**ABOUT THIS TASK:**
Copy the lines below verbatim. Begin with the first and end with the line containing "Vector L14. -/".

(Saved data entries)
/-- Vectors L5 and S3. -/
theorem test_loadAddr_protected :
    (after (loaded [(0, 2), (1, 1000)])).map (fun t => (t.status, t.pc, t.trace)) =
      some (.protectionFault 1000 .data 0, 2, [.read 0, .read 1, .terminate]) := by decide

/-- Vector L10. -/
theorem test_loadInd :
    (after (loaded [(0, 3), (1, 500), (500, 100), (100, 42)])).map (fun t => (t.ac, t.pc)) =
      some (42, 2) := by decide

/-- Vector L9. -/
theorem test_loadInd_second_read :
    (after (loaded [(0, 3), (1, 500), (500, 1200)])).map (fun t => (t.status, t.trace)) =
      some (.protectionFault 1200 .data 0, [.read 0, .read 1, .read 500, .terminate]) := by decide

/-- Vector L11. -/
theorem test_loadIdxX :
    (after { loaded [(0, 4), (1, 100), (103, 9)] with x := 3 }).map (fun t => (t.ac, t.x)) =
      some (9, 3) := by decide

/-- Vector L14. -/
theorem test_loadIdxX_wraps :
    (after { loaded [(0, 4), (1, 2147483647)] with x := 1 }).map (fun t => t.status) =
      some (.rangeFault (-2147483648) .data 0) := by decide

/-- Vector L16. -/
theorem test_loadIdxY :
    (after { loaded [(0, 5), (1, 100), (99, 4)] with y := -1 }).map (fun t => (t.ac, t.y)) =
      some (4, -1) := by decide

/-- Vector L17. -/
theorem test_loadSpX :
    (after { loaded [(0, 6), (991, 6)] with sp := 990, x := 1 }).map (fun t => (t.ac, t.pc, t.sp)) =
      some (6, 1, 990) := by decide

/-- Vector L15. -/
theorem test_loadSpX_empty_stack :
    (after (loaded [(0, 6)])).map (fun t => t.status) =
      some (.protectionFault 1000 .data 0) := by decide

/-- Vector L18. -/
theorem test_store :
    (after { loaded [(0, 7), (1, 500)] with ac := 9 }).map (fun t => (t.mem.read 500, t.ac, t.pc)) =
      some (9, 9, 2) := by decide

/-- Vector L19. -/
theorem test_store_protected :
    (after { loaded [(0, 7), (1, 1000)] with ac := 9 }).map (fun t => (t.status, t.mem.read 1000, t.trace)) =
      some (.protectionFault 1000 .write 0, 0, [.read 0, .read 1, .terminate]) := by decide

/-- Vector I2. -/
theorem test_put_int :
    (after { loaded [(0, 9), (1, 1)] with ac := -12 }).map (fun t => (t.out, t.ac, t.pc)) =
      some ([.printInt (-12)], -12, 2) := by decide

/-- Vector I5. -/
theorem test_put_bad_selector :
    (after { loaded [(0, 9), (1, 0)] with ac := 5 }).map (fun t => (t.out, t.ac, t.status)) =
      some ([.portError 0], 5, .running) := by decide

/-- Vector A1. -/
theorem test_addX :
    (after { loaded [(0, 10)] with ac := 5, x := 3 }).map (fun t => (t.ac, t.x, t.pc)) =
      some (8, 3, 1) := by decide

/-- Vector A2. -/
theorem test_addX_wraps :
    (after { loaded [(0, 10)] with ac := 2147483647, x := 1 }).map (fun t => t.ac) =
      some (-2147483648) := by decide

/-- Vector A4. -/
theorem test_addY :
    (after { loaded [(0, 11)] with ac := -4, y := 10 }).map (fun t => t.ac) =
      some (6) := by decide

/-- Vector A5. -/
theorem test_subX :
    (after { loaded [(0, 12)] with ac := 5, x := 8 }).map (fun t => t.ac) =
      some (-3) := by decide

/-- Vector A6. -/
theorem test_subX_wraps :
    (after { loaded [(0, 12)] with ac := -2147483648, x := 1 }).map (fun t => t.ac) =
      some (2147483647) := by decide

/-- From R143: the order of the operands. -/
theorem test_subY :
    (after { loaded [(0, 13)] with ac := 10, y := 3 }).map (fun t => t.ac) =
      some (7) := by decide

/-- Vector A9. -/
theorem test_copyToX :
    (after { loaded [(0, 14)] with ac := 3 }).map (fun t => (t.x, t.ac)) =
      some (3, 3) := by decide

/-- Vector A10. -/
theorem test_copyFromX :
    (after { loaded [(0, 15)] with x := -2 }).map (fun t => t.ac) =
      some (-2) := by decide

/-- Vector A11. -/
theorem test_copyToY :
    (after { loaded [(0, 16)] with ac := 12 }).map (fun t => t.y) =
      some (12) := by decide

/-- Vector A12. -/
theorem test_copyFromY :
    (after { loaded [(0, 17)] with ac := 9 }).map (fun t => t.ac) =
      some (0) := by decide

/-- Vector A13: no check of the value. -/
theorem test_copyToSp :
    (after { loaded [(0, 18)] with ac := 1500 }).map (fun t => (t.sp, t.status)) =
      some (1500, .running) := by decide

/-- Vector A14. -/
theorem test_copyFromSp :
    (after (loaded [(0, 19)])).map (fun t => t.ac) =
      some (1000) := by decide

/-- Vector C1. -/
theorem test_jump :
    (after { loaded [(10, 20), (11, 40)] with pc := 10 }).map (fun t => t.pc) =
      some (40) := by decide

/-- Vector C9: the jump itself does not fault. -/
theorem test_jump_to_protected :
    (after { loaded [(10, 20), (11, 1000)] with pc := 10 }).map (fun t => (t.pc, t.status)) =
      some (1000, .running) := by decide

/-- Vector C2. -/
theorem test_jumpIfEqual_taken :
    (after { loaded [(10, 21), (11, 40)] with pc := 10 }).map (fun t => t.pc) =
      some (40) := by decide

/-- Vector C2. -/
theorem test_jumpIfEqual_not_taken :
    (after { loaded [(10, 21), (11, 40)] with pc := 10, ac := -1 }).map (fun t => t.pc) =
      some (12) := by decide

/-- Vector C3. -/
theorem test_jumpIfNotEqual_taken :
    (after { loaded [(10, 22), (11, 40)] with pc := 10, ac := -3 }).map (fun t => t.pc) =
      some (40) := by decide

/-- Vector C3. -/
theorem test_jumpIfNotEqual_not_taken :
    (after { loaded [(10, 22), (11, 40)] with pc := 10 }).map (fun t => t.pc) =
      some (12) := by decide

/-- Vector C4. -/
theorem test_call :
    (after { loaded [(3, 23), (4, 10)] with pc := 3 }).map (fun t => (t.mem.read 999, t.sp, t.pc)) =
      some (5, 999, 10) := by decide

/-- Vector C5. -/
theorem test_call_protected :
    (after { loaded [(10, 23), (11, 40)] with pc := 10, sp := 1001 }).map (fun t => (t.status, t.sp, t.pc)) =
      some (.protectionFault 1000 .write 10, 1000, 12) := by decide

/-- Vector C7. -/
theorem test_ret :
    (after { loaded [(10, 24), (999, 5)] with pc := 10, sp := 999 }).map (fun t => (t.pc, t.sp)) =
      some (5, 1000) := by decide

/-- Vector C8. -/
theorem test_ret_empty_stack :
    (after { loaded [(10, 24)] with pc := 10 }).map (fun t => (t.status, t.sp, t.pc)) =
      some (.protectionFault 1000 .data 10, 1000, 11) := by decide

/-- Vector X2. -/
theorem test_incX :
    (after { loaded [(0, 25)] with x := 2147483647 }).map (fun t => t.x) =
      some (-2147483648) := by decide

/-- Vector X3. -/
theorem test_decX :
    (after (loaded [(0, 26)])).map (fun t => t.x) =
      some (-1) := by decide

/-- Vector K1. -/
theorem test_push :
    (after { loaded [(0, 27)] with ac := 7 }).map (fun t => (t.sp, t.mem.read 999, t.ac)) =
      some (999, 7, 7) := by decide

/-- Vector K2. -/
theorem test_push_below_zero :
    (after { loaded [(0, 27)] with sp := 0 }).map (fun t => (t.sp, t.status)) =
      some (-1, .rangeFault (-1) .write 0) := by decide

/-- Vector K3. -/
theorem test_pop :
    (after { loaded [(0, 28), (999, 7)] with sp := 999 }).map (fun t => (t.ac, t.sp, t.mem.read 999)) =
      some (7, 1000, 7) := by decide

/-- Vector K4. -/
theorem test_pop_empty_stack :
    (after { loaded [(0, 28)] with ac := 3 }).map (fun t => (t.status, t.ac, t.sp)) =
      some (.protectionFault 1000 .data 0, 3, 1000) := by decide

**RESPONSE TO THE EXERCISE:**
/-- Vectors L5 and S3. -/
theorem test_loadAddr_protected :
    (after (loaded [(0, 2), (1, 1000)])).map (fun t => (t.status, t.pc, t.trace)) =
      some (.protectionFault 1000 .data 0, 2, [.read 0, .read 1, .terminate]) := by decide

/-- Vector L10. -/
theorem test_loadInd :
    (after (loaded [(0, 3), (1, 500), (500, 100), (100, 42)])).map (fun t => (t.ac, t.pc)) =
      some (42, 2) := by decide

/-- Vector L9. -/
theorem test_loadInd_second_read :
    (after (loaded [(0, 3), (1, 500), (500, 1200)])).map (fun t => (t.status, t.trace)) =
      some (.protectionFault 1200 .data 0, [.read 0, .read 1, .read 500, .terminate]) := by decide

/-- Vector L11. -/
theorem test_loadIdxX :
    (after { loaded [(0, 4), (1, 100), (103, 9)] with x := 3 }).map (fun t => (t.ac, t.x)) =
      some (9, 3) := by decide

/-- Vector L14. -/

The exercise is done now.